===== Excerpted records =====

-- ==== Sys2Proof/Laws/KeepsWatch.lean ====
section
/-!
SUPPORT. What the operations of Machine/Watch.lean may touch, and that they keep the canonical form: one lemma per operation.
-/
namespace Sys2Proof.Machine

variable {P : List Part} {s t : State}

theorem stepOne_keeps {a1 a2} (hP : Within [.regs, .pts, .attrs, .held, .bad, .queues, .q0pend, .helm, .fresh, .ax, .gear, .clu, .drv, .safe, .ring, .can, .boot] P) (h0 : Keeps P s t) :
    Keeps P s (stepOne a1 a2 t) := by
  unfold stepOne
  exact (Keeps.ite (ringBoundary_keeps (hP.of (by decide)) h0) h0)

theorem periodPart_keeps {a1 a2} (hP : Within [.regs, .pts, .queues, .q0pend, .helm, .ax, .pwmA, .pwmG, .pinsLow, .clu, .sdm, .drv] P) (h0 : Keeps P s t) :
    Keeps P s (periodPart a1 a2 t) := by
  unfold periodPart
  extract_lets -merge -useContext x1 x2
  have h1 : Keeps P s x1 := (modPg_keeps (hP.of (by decide)) h0)
  clear_value x1
  have h2 : Keeps P s x2 := (sdmCommits_keeps (hP.of (by decide)) (pwmBoundary_keeps (hP.of (by decide)) h1))
  clear_value x2
  exact (Keeps.ite (Keeps.ite (stepTabCommits_keeps (hP.of (by decide)) h2) h2) h0)

theorem serve_keeps {a1 a2} (hP : Within [.pwmG] P) (h0 : Keeps P s t) :
    Keeps P s (serve a1 a2 t) := by
  unfold serve
  extract_lets -merge -useContext x1
  exact (modPg_keeps (hP.of (by decide)) h0)

theorem runningBoundary_keeps {a1 a2} (hP : Within [.regs, .pts, .attrs, .held, .bad, .queues, .q0pend, .helm, .fresh, .mot, .ax, .gear, .sup, .env, .igrp, .homing, .stp, .pwmA, .pwmG, .pinsLow, .loop, .clu, .sdm, .drv, .adm, .safe, .ring, .can, .boot] P) (h0 : Keeps P s t) :
    Keeps P s (runningBoundary a1 a2 t) := by
  unfold runningBoundary
  extract_lets -merge -useContext x1 x2 x3 x4 x5
  have h1 : Keeps P s x1 := (stepOne_keeps (hP.of (by decide)) h0)
  clear_value x1
  have h2 : Keeps P s x2 := (periodPart_keeps (hP.of (by decide)) (boundCopies_keeps (hP.of (by decide)) h1))
  clear_value x2
  have h3 : Keeps P s x3 := (modPg_keeps (hP.of (by decide)) h2)
  clear_value x3
  have h5 : Keeps P s x5 := (refsActive_keeps (hP.of (by decide)) (watchCommits_keeps (hP.of (by decide)) h3))
  clear_value x5
  exact (Keeps.ite (serve_keeps (hP.of (by decide)) (profileEngine_keeps (hP.of (by decide)) h5)) h0)

theorem stoppedWork_keeps {a1 a2} (hP : Within [.regs, .pts, .attrs, .held, .bad, .queues, .q0pend, .helm, .fresh, .mot, .ax, .gear, .sup, .env, .igrp, .homing, .pwmA, .pwmG, .pinsLow, .loop, .clu, .sdm, .drv, .adm, .safe, .ring, .can, .boot] P) (h0 : Keeps P s t) :
    Keeps P s (stoppedWork a1 a2 t) := by
  unfold stoppedWork
  extract_lets -merge -useContext x1 x2
  have h1 : Keeps P s x1 := (sdmCommits_keeps (hP.of (by decide)) (pwmCommits_keeps (hP.of (by decide)) (boundCopies_keeps (hP.of (by decide)) (ringBoundary_keeps (hP.of (by decide)) h0))))
  clear_value x1
  have h2 : Keeps P s x2 := (modPg_keeps (hP.of (by decide)) h1)
  clear_value x2
  exact (Keeps.ite (stoppedAxes_keeps (hP.of (by decide)) (watchCommits_keeps (hP.of (by decide)) h2)) h0)

theorem stoppedBoundary_keeps {a1 a2} (hP : Within [.regs, .pts, .attrs, .held, .bad, .queues, .q0pend, .helm, .fresh, .mot, .ax, .gear, .sup, .env, .igrp, .homing, .pwmA, .pwmG, .pinsLow, .loop, .clu, .sdm, .drv, .adm, .safe, .ring, .can, .boot] P) (h0 : Keeps P s t) :
    Keeps P s (stoppedBoundary a1 a2 t) := by
  unfold stoppedBoundary
  exact (Keeps.ite (stoppedWork_keeps (hP.of (by decide)) h0) h0)

theorem watchBoundary_keeps {a1 a2} (hP : Within [.regs, .pts, .attrs, .held, .bad, .queues, .q0pend, .helm, .fresh, .mot, .ax, .gear, .sup, .env, .igrp, .homing, .stp, .pwmA, .pwmG, .pinsLow, .loop, .clu, .sdm, .drv, .adm, .safe, .ring, .can, .boot] P) (h0 : Keeps P s t) :
    Keeps P s (watchBoundary a1 a2 t) := by
  unfold watchBoundary
  exact (Keeps.ite (Keeps.ite (forEach_keeps (fun _ _ h1 => (publish_keeps (hP.of (by decide)) (runningBoundary_keeps (hP.of (by decide)) h1))) h0) (publish_keeps (hP.of (by decide)) h0)) (publish_keeps (hP.of (by decide)) (stoppedBoundary_keeps (hP.of (by decide)) h0)))

theorem periodBoundary_keeps {a1 a2} (hP : Within [.regs, .pts, .attrs, .held, .bad, .queues, .q0pend, .helm, .fresh, .ax, .gear, .pwmA, .pwmG, .pinsLow, .clu, .sdm, .drv, .safe, .ring, .can, .boot] P) (h0 : Keeps P s t) :
    Keeps P s (periodBoundary a1 a2 t) := by
  unfold periodBoundary
  extract_lets -merge -useContext x1
  have h1 : Keeps P s x1 := (stepOne_keeps (hP.of (by decide)) h0)
  clear_value x1
  exact (periodPart_keeps (hP.of (by decide)) (Keeps.ite (boundCopies_keeps (hP.of (by decide)) h1) h1))

theorem execPeriodBoundary_keeps {a1 a2} (hP : Within [.now, .regs, .pts, .attrs, .held, .bad, .queues, .q0pend, .helm, .fresh, .ax, .gear, .pwmA, .pwmG, .pinsLow, .clu, .sdm, .drv, .safe, .ring, .can, .boot] P) (h0 : Keeps P s t) :
    Runs P s (execPeriodBoundary a1 a2 t) := by
  unfold execPeriodBoundary
  exact (Runs.next (periodBoundary_keeps (hP.of (by decide)) (atTime_keeps (hP.of (by decide)) h0)))

theorem periodCentre_keeps {a1 a2 a3} (hP : Within [.regs, .pts, .queues, .q0pend, .helm, .ax, .homing, .stp, .clu, .enc, .cmpPins, .sdm] P) (h0 : Keeps P s t) :
    Keeps P s (periodCentre a1 a2 a3 t) := by
  unfold periodCentre
  extract_lets -merge -useContext x1 x2 x3
  have h3 : Keeps P s x3 := (forEach_keeps (fun _ _ h4 => (encCentre_keeps (hP.of (by decide)) h4)) h0)
  clear_value x3
  exact (Keeps.ite (forEach_keeps (fun _ _ h5 => (by
    extract_lets -merge -useContext x6 x7
    have h6 : Keeps P s x6 := (sdAxis_keeps (hP.of (by decide)) h5)
    clear_value x6
    split
    · split
      rename_i x9 _ _ _ e9
      have h9 : Keeps P s x9 := Keeps.ofEq1 e9 (Keeps.ite1 (by
        split
        rename_i x8 _ e8
        have h8 : Keeps P s x8 := Keeps.ofEq1 e8 (stepEvaluate_keeps (hP.of (by decide)) h6)
        exact (Keeps.ite1 (Keeps.fst h8) (Keeps.fst h8))) (Keeps.fst h6))
      extract_lets -merge -useContext x10
      exact (writeSample_keeps (hP.of (by decide)) h9))) h3) (Keeps.ite h0 (forEach_keeps (fun _ _ h11 => (sdIdle_keeps (hP.of (by decide)) h11)) h0)))

theorem execPeriodCentre_keeps {a1 a2 a3} (hP : Within [.now, .regs, .pts, .queues, .q0pend, .helm, .ax, .homing, .stp, .clu, .enc, .cmpPins, .sdm] P) (h0 : Keeps P s t) :
    Runs P s (execPeriodCentre a1 a2 a3 t) := by
  unfold execPeriodCentre
  exact (Runs.next (periodCentre_keeps (hP.of (by decide)) (encTime_keeps (hP.of (by decide)) h0)))

theorem pwmCentreTrigger_keeps {a1 a2} (hP : Within [.regs, .pts, .queues, .clu] P) (h0 : Keeps P s t) :
    Keeps P s (pwmCentreTrigger a1 a2 t) := by
  unfold pwmCentreTrigger
  extract_lets -merge -useContext x1 x2
  exact (Keeps.ite (raiseTrig_keeps (hP.of (by decide)) (modClu_keeps (hP.of (by decide)) h0)) h0)

theorem execPwmCentreTrigger_keeps {a1 a2} (hP : Within [.now, .regs, .pts, .queues, .clu] P) (h0 : Keeps P s t) :
    Runs P s (execPwmCentreTrigger a1 a2 t) := by
  unfold execPwmCentreTrigger
  exact (Runs.next (pwmCentreTrigger_keeps (hP.of (by decide)) (atTime_keeps (hP.of (by decide)) h0)))

theorem execWatchBoundary_keeps {a1 a2} (hP : Within [.now, .regs, .pts, .attrs, .held, .bad, .queues, .q0pend, .helm, .fresh, .mot, .ax, .gear, .sup, .env, .igrp, .homing, .stp, .pwmA, .pwmG, .pinsLow, .loop, .clu, .sdm, .drv, .adm, .safe, .ring, .can, .boot] P) (h0 : Keeps P s t) :
    Runs P s (execWatchBoundary a1 a2 t) := by
  unfold execWatchBoundary
  exact (Runs.next (watchBoundary_keeps (hP.of (by decide)) (atTime_keeps (hP.of (by decide)) h0)))

theorem execLateWatch_keeps {a1 a2} (hP : Within [.now, .regs, .pts, .queues, .q0pend, .helm, .mot, .ax, .gear, .igrp, .homing, .pwmA, .loop, .clu, .drv, .adm] P) (h0 : Keeps P s t) :
    Runs P s (execLateWatch a1 a2 t) := by
  unfold execLateWatch
  extract_lets -merge -useContext x1
  have h1 : Keeps P s x1 := (atTime_keeps (hP.of (by decide)) h0)
  clear_value x1
  exact (Runs.next (Keeps.ite h1 (lateWatchCheck_keeps (hP.of (by decide)) h1)))

theorem watchTrigger_keeps {a1 a2} (hP : Within [.regs, .pts, .queues, .pwmG, .clu] P) (h0 : Keeps P s t) :
    Keeps P s (watchTrigger a1 a2 t) := by
  unfold watchTrigger
  extract_lets -merge -useContext x1 x2
  have h2 : Keeps P s x2 := (modPg_keeps (hP.of (by decide)) h0)
  clear_value x2
  split
  · exact (Keeps.ite (raiseTrig_keeps (hP.of (by decide)) (modClu_keeps (hP.of (by decide)) h2)) h0)
  · exact h0

theorem execWatchTrigger_keeps {a1 a2} (hP : Within [.now, .regs, .pts, .queues, .pwmG, .clu] P) (h0 : Keeps P s t) :
    Runs P s (execWatchTrigger a1 a2 t) := by
  unfold execWatchTrigger
  exact (Runs.next (watchTrigger_keeps (hP.of (by decide)) (atTime_keeps (hP.of (by decide)) h0)))

end Sys2Proof.Machine
end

=====

The lines above starting at the one that contains "decide)) h0)) h0)" and ending at the one that contains "[.now, .regs, .pts, .queues, .clu]" must be transcribed exactly, and no other lines may appear.

### Solved exercise
  exact (Keeps.ite (raiseTrig_keeps (hP.of (by decide)) (modClu_keeps (hP.of (by decide)) h0)) h0)

theorem execPwmCentreTrigger_keeps {a1 a2} (hP : Within [.now, .regs, .pts, .queues, .clu] P) (h0 : Keeps P s t) :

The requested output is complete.